Possibly, in as far as advances in networking through the internet pose a serious disintermediation risk to investment banking.

A significant amount of investment banking work is taking advantage of a market where (i) people who need money in large amounts don't have access to (ii) the people who have money to invest (in small or large amounts), and that class (ii) also doesn't have the capability to do thorough due diligence to ensure opportunities offered by class (i) are legitimate.

A lot (but certainly not all) investment banking work involves the banks sitting in between class (i) and class (ii) and charge fees for matching either side to each other ie acting as intermediaries.

Alternatives ways for connecting class (i) and class (ii) without having to deal with bankers are in their early days. Crowd funding is one example. Its arguable whether those alternatives will ever scale up enough eat into the market share of investment banks, even at the middle market.
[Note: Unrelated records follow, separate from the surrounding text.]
-- ==== Sys2Proof/Machine/Dispatch.lean ====
section
/-!
DEFINITION. One arm per command: its meaning, called by name.
-/
namespace Sys2Proof.Machine
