-- ==== Sys2Proof/Machine/Step.lean ====
section
/-!
DEFINITION. One step of the block: take the command at the front of the queue and run it; on an empty queue, one tick of time.
-/
namespace Sys2Proof.Machine

/-- One step. -/
def step (s : State) : Host.Outcome State Fault Refusal :=
  match s.pending with
  | [] => .next s.tick
  | c :: rest => exec c { s with pending := rest }

/-- The state with the command that a word spells put at the front of its queue; no word of this table spells one. -/
def State.withFetchWord (s : State) (nbits w : Nat) : State :=
  match decodeTableWord nbits w with
  | some c => { s with pending := c :: s.pending }
  | none => s

end Sys2Proof.Machine
end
However, I think there is a good chance that in 10-20 years time, we will see investment banks losing parts of their traditional market due to other internet-based incursions into the traditional space monopolised by investment banks.

As a historic example, Google's IPO was done by Dutch auction via the internet (ie lots of computers). While the IPO auction itself was seen as a screw up by many, what is more concerning to investment bankers is the possibility it represented. Rather than relying on investment banks to go out and sell the shares to the market, Google accepted investor bids through a Dutch auction over the internet. This cut out part of the investment banks' tradition intermediary/broking role. And also cut out a large part of their fees.
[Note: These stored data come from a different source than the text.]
/-- The tile ops (R462-R469): one that issues with its extents readable and writable decides its outcome and writes its output. Tiles (R471-R480): a
slice boundary, a scratch error, power requests, the end of a wake, and CTL.ENABLE. Where the spec leaves a choice, the clauses follow log entry 48. -/
def Obligations.TileOpsAndTiles : Prop :=
  (∀ (s : State) (a r seq opcode : Nat) (o : Op), s.Issues a r seq opcode o →
    (s.begunMem o).usesFault ((s.begunMem o).opHalf o.run) ((s.begunMem o).opUses o.run) = none →
    (opcode = 0x0100 → exec (.copy a r seq) s = .next (((((s.begunMem o).tileCopy o.run).st.decideOp o.run passed 0)).refreshRing o.u)) ∧
    (opcode = 0x0101 → exec (.fill a r seq) s = .next (((((s.begunMem o).tileFill o.run).st.decideOp o.run passed 0)).refreshRing o.u)) ∧
    (opcode = 0x0102 → exec (.quantise a r seq) s = .next (((((s.begunMem o).tileQuantise o.run).st.decideOp o.run
      ((s.begunMem o).tileQuantise o.run).fail ((s.begunMem o).tileQuantise o.run).detail)).refreshRing o.u)) ∧
    (opcode = 0x0103 → exec (.gather a r seq) s = .next (((((s.begunMem o).tileGather o.run).st.decideOp o.run
      ((s.begunMem o).tileGather o.run).fail ((s.begunMem o).tileGather o.run).detail)).refreshRing o.u)) ∧
    (opcode = 0x0110 → exec (.gemm a r seq) s = .next (((((s.begunMem o).tileGemm o.run).st.decideOp o.run
      ((s.begunMem o).tileGemm o.run).fail ((s.begunMem o).tileGemm o.run).detail)).refreshRing o.u)) ∧
    (opcode = 0x0120 → exec (.eltwise a r seq) s = .next (((((s.begunMem o).tileEltwise o.run).st.decideOp o.run
      ((s.begunMem o).tileEltwise o.run).fail ((s.begunMem o).tileEltwise o.run).detail)).refreshRing o.u)) ∧
    (opcode = 0x0130 → exec (.norm a r seq) s = .next (((((s.begunMem o).tileNorm o.run).st.decideOp o.run
      ((s.begunMem o).tileNorm o.run).fail ((s.begunMem o).tileNorm o.run).detail)).refreshRing o.u)) ∧
    (opcode = 0x0131 → exec (.softmax a r seq) s = .next (((((s.begunMem o).tileSoftmax o.run).st.decideOp o.run
      ((s.begunMem o).tileSoftmax o.run).fail ((s.begunMem o).tileSoftmax o.run).detail)).refreshRing o.u))) ∧
  (∀ (s : State) (i : Nat), i < 48 →
    (∀ exc, s.computeOn → s.tileWaits i = false → exec (.sliceBoundary i exc) s = .next (s.sliceBoundary i exc)) ∧
    (s.computeOn → s.on (Reg.STA.FAULT (0x100 + i)) = false → exec (.tileScratchError i) s = .next (s.scratchError i)) ∧
    (∀ q v, s.pf q → v < 3 → s.on (Reg.TIL_STA.URGENT_ONLY i) = false → exec (.tilePwrReq q i v) s = .next ((s.wr (Reg.TIL_PWR_REQ.REQ i) v).tileSettle i)) ∧
    (s.rd (Reg.TIL_STA.STATE i) = 3 → exec (.tileWakeDone i) s = .next (((s.wr (Reg.TIL_STA.STATE i) 0).raise (0x100 + i) 0).tileSettle i)) ∧
    (∀ q on, s.pf q → s.resetting (0x100 + i) = false → s.on (Reg.STA.FAULT (0x100 + i)) = false →
      exec (.tileEnable q i on) s = .next ((s.wrb (Reg.CTL.ENABLE (0x100 + i)) on).tileSettle i)))

/-- Accesses of HBM lines (R493, R496-R498): a clean read returns the line; a whole write replaces it and clears its poison; a partial write changes
the enabled bytes; a poisoned line gives POISON and stays poisoned. HBM stacks (R487-R491, R502): retries and retrains, faults, refresh, scrub, the
on-die counter. Where the spec leaves a choice, the clauses follow log entry 50. -/
def Obligations.HbmAccesses : Prop :=
  (∀ (s : State) (a src acct k : Nat), s.computeOn → s.stackAt a = some k → s.stackFaulted k = false → s.stackBusy a = false →
    (s.poisoned (a / 64 * 64) = false → exec (.hbmRead a src acct 0) s = .next (s.emit (.memData (a / 64 * 64) (s.load (a / 64 * 64) 64)))) ∧
    (∀ bs, exec (.hbmFullWrite a bs) s = .next ((s.store (a / 64 * 64) (padTo 64 bs)).setPoison (a / 64 * 64) false)) ∧
    (∀ bs be, s.poisoned (a / 64 * 64) = false → exec (.hbmPartialWrite a src acct 0 bs be) s =
      .next { s with mem := storeMasked s.mem (a / 64 * 64) (bs.take 64) be }) ∧
    (∀ e, s.poisoned (a / 64 * 64) → Ends (.hbmRead a src acct e) s fun t =>
      Out.memFail (a / 64 * 64) Code.POISON ∈ t.out ∧ t.mem = s.mem ∧ t.poisonLine = s.poisonLine
        ∧ t.rd (Reg.HMC_POISON_CNT.READS k) = min (s.rd (Reg.HMC_POISON_CNT.READS k) + 1) 0xFFFF)) ∧
  (∀ (s : State) (k : Nat), s.stackPresent k → s.computeOn →
    (∀ tries, tries < 3 → s.stackFaulted k = false → s.on (Reg.HMC_STA.RETRAINING k) = false →
      exec (.hbmXferRetry k tries) s = .next (s.count (Reg.HMC_XFER_CNT.RETRIES k) 1)) ∧
    (∀ tries, 3 ≤ tries → s.stackFaulted k = false → s.on (Reg.HMC_STA.RETRAINING k) = false →
      exec (.hbmXferRetry k tries) s = .next (((s.wrb (Reg.HMC_STA.RETRAINING k) true).count (Reg.HMC_XFER_CNT.RETRAINS k) 1).raise (0x180 + k) 2)) ∧
    (s.on (Reg.HMC_STA.RETRAINING k) → exec (.hbmRetrainDone k true) s = .next ((s.wrb (Reg.HMC_STA.RETRAINING k) false).releaseHbm k)) ∧
    (s.on (Reg.HMC_STA.RETRAINING k) → exec (.hbmRetrainDone k false) s = .next ((s.faultStack k 2).releaseHbm k)) ∧
    (s.stackFaulted k = false → exec (.stackFault k) s = .next ((s.faultStack k 3).releaseHbm k)) ∧
    (exec (.hbmRefresh k) s = .next s) ∧
    (∀ n, s.stackFaulted k = false → exec (.odeccPoll k n) s = .next (s.countWrap (Reg.HMC_ODECC.COUNT k) n)) ∧
    (s.stackFaulted k = false → s.on (Reg.HMC_STA.RETRAINING k) = false → s.rd (Reg.HMC_SCRUB_CFG.PERIOD_H k) ≠ 0 →
      s.poisoned (s.scrubAddr k (tblGet 0 s.scrubPos k)) = false → tblGet 0 s.scrubPos k + 1 < stackLines →
      exec (.scrubLine k 0) s = .next (({ s with scrubPos := tblSet 0 s.scrubPos k (tblGet 0 s.scrubPos k + 1) } : State).wr (Reg.HMC_SCRUB_STA.PERMILLE k)
        ((tblGet 0 s.scrubPos k + 1) * 1000 / stackLines))))

/-- Bank words and bank power (R508-R510): a word of a bank that is ON, a bank that an access wakes, requests and the states they reach. Where the
spec leaves a choice, the clauses follow log entry 50. -/
def Obligations.BanksAndPower : Prop :=
∀ (s : State) (h b : Nat), h < 2 → b < 48 → s.computeOn →
    (∀ a o src acct bs, placeOf a = .bank h b o → s.bankFaulted h b = false → (s.isSecure h b && s.on (Reg.BNK_TAMPER.LATCHED h)) = false →
      s.bankWiping h b = false → s.bankOffline h b = false → s.bankSta h b = 0 →
      exec (.bankAccess h a src acct 0 (some (bs, List.replicate 8 true))) s = .next ((s.store (a / 8 * 8) (padTo 8 bs)).setPoison (a / 8 * 8) false)) ∧
    (∀ a o src acct, placeOf a = .bank h b o → s.bankFaulted h b = false → (s.isSecure h b && s.on (Reg.BNK_TAMPER.LATCHED h)) = false →
      s.bankWiping h b = false → s.bankOffline h b = false → s.bankSta h b = 0 → s.poisoned (a / 8 * 8) = false →
      exec (.bankAccess h a src acct 0 none) s = .next (s.emit (.memData (a / 8 * 8) (s.load (a / 8 * 8) 8)))) ∧
    (∀ q i v, s.direct q → i < 3 → exec (.bankPwrReq q h i v) s = .next (s.bankPwrReq h i v)) ∧
    (s.bankReq h b ≠ 0 → s.bankSta h b = 0 → tblGet false s.woken (48 * h + b) = false → (s.bankWait.any fun x => x.isFor h b) = false →
      exec (.bankPwrReached h b) s = .next (s.setBankSta h b (s.bankReq h b))) ∧
    (s.bankSta h b = 3 → exec (.bankWakeDone h b) s = .next ((s.bankOn h b).releaseBank h b)) ∧
    (tblGet false s.woken (48 * h + b) = true → s.bankSta h b = 0 → exec (.bankIdleReturn h b) s =
      .next (({ s with woken := tblSet false s.woken (48 * h + b) false } : State).setBankSta h b (s.bankReq h b))) ∧
    (∀ q m, s.direct q → exec (.bankOfflineReq q h m) s = .next ((s.wr (Reg.BNK_OFFLINE_REQ.MASK h) m).returnBanks h)) ∧
    (bit (s.rd (Reg.BNK_OFFLINE_REQ.MASK h)) b → s.bankOffline h b = false → (s.bankWait.any fun x => x.isFor h b) = false →
      exec (.bankOffline h b) s = .next ((s.wr (Reg.BNK_OFFLINE.MASK h) (setBit (s.rd (Reg.BNK_OFFLINE.MASK h)) b true)).raise (0x140 + h) 7))

/-- The error FIFO and the repair log (R504, R523): a read removes the oldest entry. Wipes and the march test (R513-R516, R522): tamper and a supply
glitch wipe the secure banks of both halves. Where the spec leaves a choice, the clauses follow log entry 51. -/
def Obligations.WipesTestsAndLogs : Prop :=
  (∀ (s : State),
    (∀ pg e rest, (0x180 ≤ pg ∧ pg < 0x188) ∨ pg = 0x140 ∨ pg = 0x141 → s.pageAbsent pg = false → tblGet [] s.errFifo pg = e :: rest →
      Ends (.errEntryRead pg 8) s fun t => tblGet [] t.errFifo pg = rest ∧ (∃ off, t.out = .regRead off e.toNat :: s.out) ∧ OnlyRegisters s t) ∧
    (∀ h e rest, h < 2 → e < 2 ^ 32 → tblGet [] s.mteLog h = e :: rest → Ends (.repairLogRead h 8) s fun t =>
      tblGet [] t.mteLog h = rest ∧ t.out = .regRead (0x142050 + 0x1000 * h) (e + 2 ^ 63) :: s.out ∧ t.regs = s.regs ∧ OnlyRegisters s t) ∧
    (∀ h, h < 2 → tblGet [] s.mteLog h = [] → exec (.repairLogRead h 8) s = .next (s.emit (.regRead (0x142050 + 0x1000 * h) 0)))) ∧
  (∀ (s : State) (h : Nat), h < 2 →
    (Ends .tamper s fun t => t.on (Reg.BNK_TAMPER.LATCHED 0) ∧ t.on (Reg.BNK_TAMPER.LATCHED 1) ∧ t.on (Reg.BNK_TAMPER.LEVEL 0) = false
      ∧ t.on (Reg.BNK_TAMPER.LEVEL 1) = false ∧ t.fuses = s.fuses ∧ t.vault = s.vault ∧ t.tallies = s.tallies) ∧
    (exec (.supplyGlitch h) s = .next ((((s.wipeSecure).count (Reg.BNK_TAMPER.GLITCH_V h) 1).raise (0x140 + h) 3).logSec Level.ERROR SecLog.TAMPER 1 h 0)) ∧
    (∀ bad, s.wiping h ≠ 0 → exec (.wipeDone h bad) s = .next (s.wipeDone h bad)) ∧
    (∀ q v, s.pf q ∨ q = .sec → s.reqLive q → s.resetting (0x142 + h) = false →
      (bit v 31 = false → exec (.mteStart q h v) s = .next (s.mteFields h v)) ∧
      (s.rd (Reg.MTE_STA.STATE h) ≠ 1 → bit v 31 → (s.mteFields h v).mteRefusal h (bits v 0 2) (bits v 8 6) (bit v 16) = Code.OK →
        Ends (.mteStart q h v) s fun t =>
        t.rd (Reg.MTE_STA.STATE h) = 1 ∧ t.rd (Reg.MTE_STA.CODE h) = 0 ∧ tblGet [] t.mteLog h = [] ∧ OnlyRegisters s t) ∧
      (s.rd (Reg.MTE_STA.STATE h) = 1 → bit v 31 → exec (.mteStart q h v) s = .next ((((s.mteFields h v).wr (Reg.MTE_STA.CODE h) Code.LIMIT).lastStatus
        (0x142 + h) Code.LIMIT).raise (0x142 + h) 2))) ∧
    (∀ rows free words log, s.computeOn → s.rd (Reg.MTE_STA.STATE h) = 1 → exec (.mteDone h rows free words log) s = .next (s.mteDone h rows free words log)))

/-- Folio ops (R540-R567): one that issues with no op before it that excludes it runs; one that waited runs when nothing excludes it any more.
Partial attention and FOL_QUERY (R565, R566, R568): a request that fails its checks is refused and counted; a response answers the run whose request
it names; a clerk or the PF reads a folio's registers. Where the spec leaves a choice, the clauses follow log entry 52. -/
def Obligations.FolioOps : Prop :=
  (∀ (s : State) (a r seq opcode : Nat) (o : Op),
    (s.Issues a r seq opcode o → (s.begunMem o).folioBlocked o.run (s.begunMem o).ops = false →
      (opcode = 0x0200 → exec (.folioOpen a r seq) s = .next (((s.begunMem o).folioOpen o.run).refreshRing o.u)) ∧
      (opcode = 0x0201 → exec (.folioClose a r seq) s = .next (((s.begunMem o).folioClose o.run).refreshRing o.u)) ∧
      (opcode = 0x0202 → exec (.appendKv a r seq) s = .next (((s.begunMem o).appendKv o.run).refreshRing o.u)) ∧
      (opcode = 0x0203 → exec (.attend a r seq) s = .next (((s.begunMem o).attend o.run).refreshRing o.u)) ∧
      (opcode = 0x0204 → exec (.folioLink a r seq) s = .next (((s.begunMem o).folioLink o.run).refreshRing o.u))) ∧
    (s.opAt a r seq = some o → s.computeOn → o.phase = .held → s.folioBlocked o (s.ops.takeWhile fun x => !x.is o.acct o.ring o.seq) = false →
      ((s.opUses o).any fun u => s.extentBusy (s.opHalf o) u.opd) = false →
      (o.opcode = 0x0200 → exec (.folioOpUnblock a r seq) s = .next (((s.setOp o.run).folioOpen o.run).refreshRing o.u)) ∧
      (o.opcode = 0x0201 → exec (.folioOpUnblock a r seq) s = .next (((s.setOp o.run).folioClose o.run).refreshRing o.u)) ∧
      (o.opcode = 0x0202 → exec (.folioOpUnblock a r seq) s = .next (((s.setOp o.run).appendKv o.run).refreshRing o.u)) ∧
      (o.opcode = 0x0203 → exec (.folioOpUnblock a r seq) s = .next (((s.setOp o.run).attend o.run).refreshRing o.u)) ∧
      (o.opcode = 0x0204 → exec (.folioOpUnblock a r seq) s = .next (((s.setOp o.run).folioLink o.run).refreshRing o.u)))) ∧
  (∀ (s : State), s.computeOn →
    (∀ (m : PartReq) (p : PartRsp) (half : Nat) (t : State) (r : FabMsg), m.peer → m.ref < 1024 → half = m.ref / 512 → p = s.servePart m →
      t = (s.countWrap (Reg.FOL_PART_RX.COUNT half) 1).noteFault (p.code, p.info) false Source.FABRIC (s.folio m.ref).acct →
      r = { fabMsg m.srcNode 6 Kind.PART_RSP (s.folio m.ref).acct 0 (partRspBytes p) none with
          status := p.code, reqSeq := m.reqSeq, value := p.info, half := some half } →
      (p.code = Code.OK → exec (.partReq m) s = .next (t.sendMsg r)) ∧
      (p.code ≠ Code.OK → exec (.partReq m) s = .next (((t.count (Reg.FOL_REFUSED.COUNT half) 1).raise (0x1C0 + half) 2).sendMsg r))) ∧
    (∀ n m, (s.requests.any fun r => r.chan = 1 && r.seq = n && s.rspHeld r) = false → exec (.partRsp n m) s = .next (s.partRsp n m)) ∧
    (∀ q h v, s.direct q → h < 2 → exec (.folQuery q h v) s = .next (s.folQuery h v)))

/-- Fabric transfers (R606, R607, R612): one that issues with its extents readable runs in the transport. Whole messages at their target, and
responses at their requester (R607-R613). Where the spec leaves a choice, the clauses follow log entry 54. -/
def Obligations.FabricMessages : Prop :=
  (∀ (s : State) (a r seq : Nat) (o : Op),
    (s.Issues a r seq 0x0300 o → exec (.fabWrite a r seq) s = .next (((s.begunMem o).fabWrite o.run).refreshRing o.u)) ∧
    (s.Issues a r seq 0x0301 o → exec (.fabRead a r seq) s = .next (((s.begunMem o).fabRead o.run).refreshRing o.u))) ∧
  (∀ (s t : State) (src first : Nat) (m : RxMsg), s.computeOn →
    (s.takeMsg Kind.WRITE src first = some (m, t) → exec (.write src first) s = .next (t.writeWhole m)) ∧
    (s.takeMsg Kind.READ_REQ src first = some (m, t) → s.readHeld m = false → exec (.readReq src first) s = .next (t.readWhole m)) ∧
    (∀ q u, s.takeMsg Kind.READ_RSP src first = some (m, t) → t.takeRequest m = some (q, u) → s.rspHeld q = false → exec (.readRsp src first) s = .next (u.readDone q m)) ∧
    (s.takeMsg Kind.READ_RSP src first = some (m, t) → t.takeRequest m = none → exec (.readRsp src first) s = .next t.lateResponse) ∧
    (∀ q u, s.takeMsg Kind.WRITE_DONE src first = some (m, t) → t.takeRequest m = some (q, u) → exec (.writeDone src first) s = .next (u.writeEnded q m)) ∧
    (s.clerkUp 3 → s.takeMsg Kind.CONTROL src first = some (m, t) → exec (.control src first) s = .next t) ∧
    (∀ (a r seq : Nat) (q : FabReq), s.queuedOf (a, r, seq) = [] → s.requests = [q] → q.owner = (a, r, seq) → q.entered + s.reqTimeout ≤ s.uptime →
      exec (.fabricReqTimeout a r seq) s = .next ((((({ s with requests := [] } : State).count Reg.XPT_TIMEOUT.COUNT 1).raise 0x260 0).failOwner (a, r, seq) q.tag
        Code.PEER_LOST (peerInfo q.dst q.port) q.retx))))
Fortunately for IBs, that experience hasn't been repeated much. Yet.

However, this is just the disintermediation story. There's a lot of other IB work (eg advisory) which is less susceptible. The threat of computers replacing analyst pitchbook work through automation is certainly low.

Those who can, do. Those who can't, post threads about how to do it on WSO.
 
Best Response

On the Google IPO and disintermediation point, see this article which discusses the topic more broadly than my post: http://www.cnbc.com/id/101912149#.

The disintermediation theme is something threatening more areas of financial services than just investment banking.

For example, in the insurance space, a lot of suburban insurance brokers in the retail space (eg home insurance, car insurance) have been disintermediated out of the market in the last 15 years as consumers can get commoditised insurance products online. However, there are significant areas of insurance which aren't susceptible because the products the insured need are not commoditised and require high touch eg commercial P&C.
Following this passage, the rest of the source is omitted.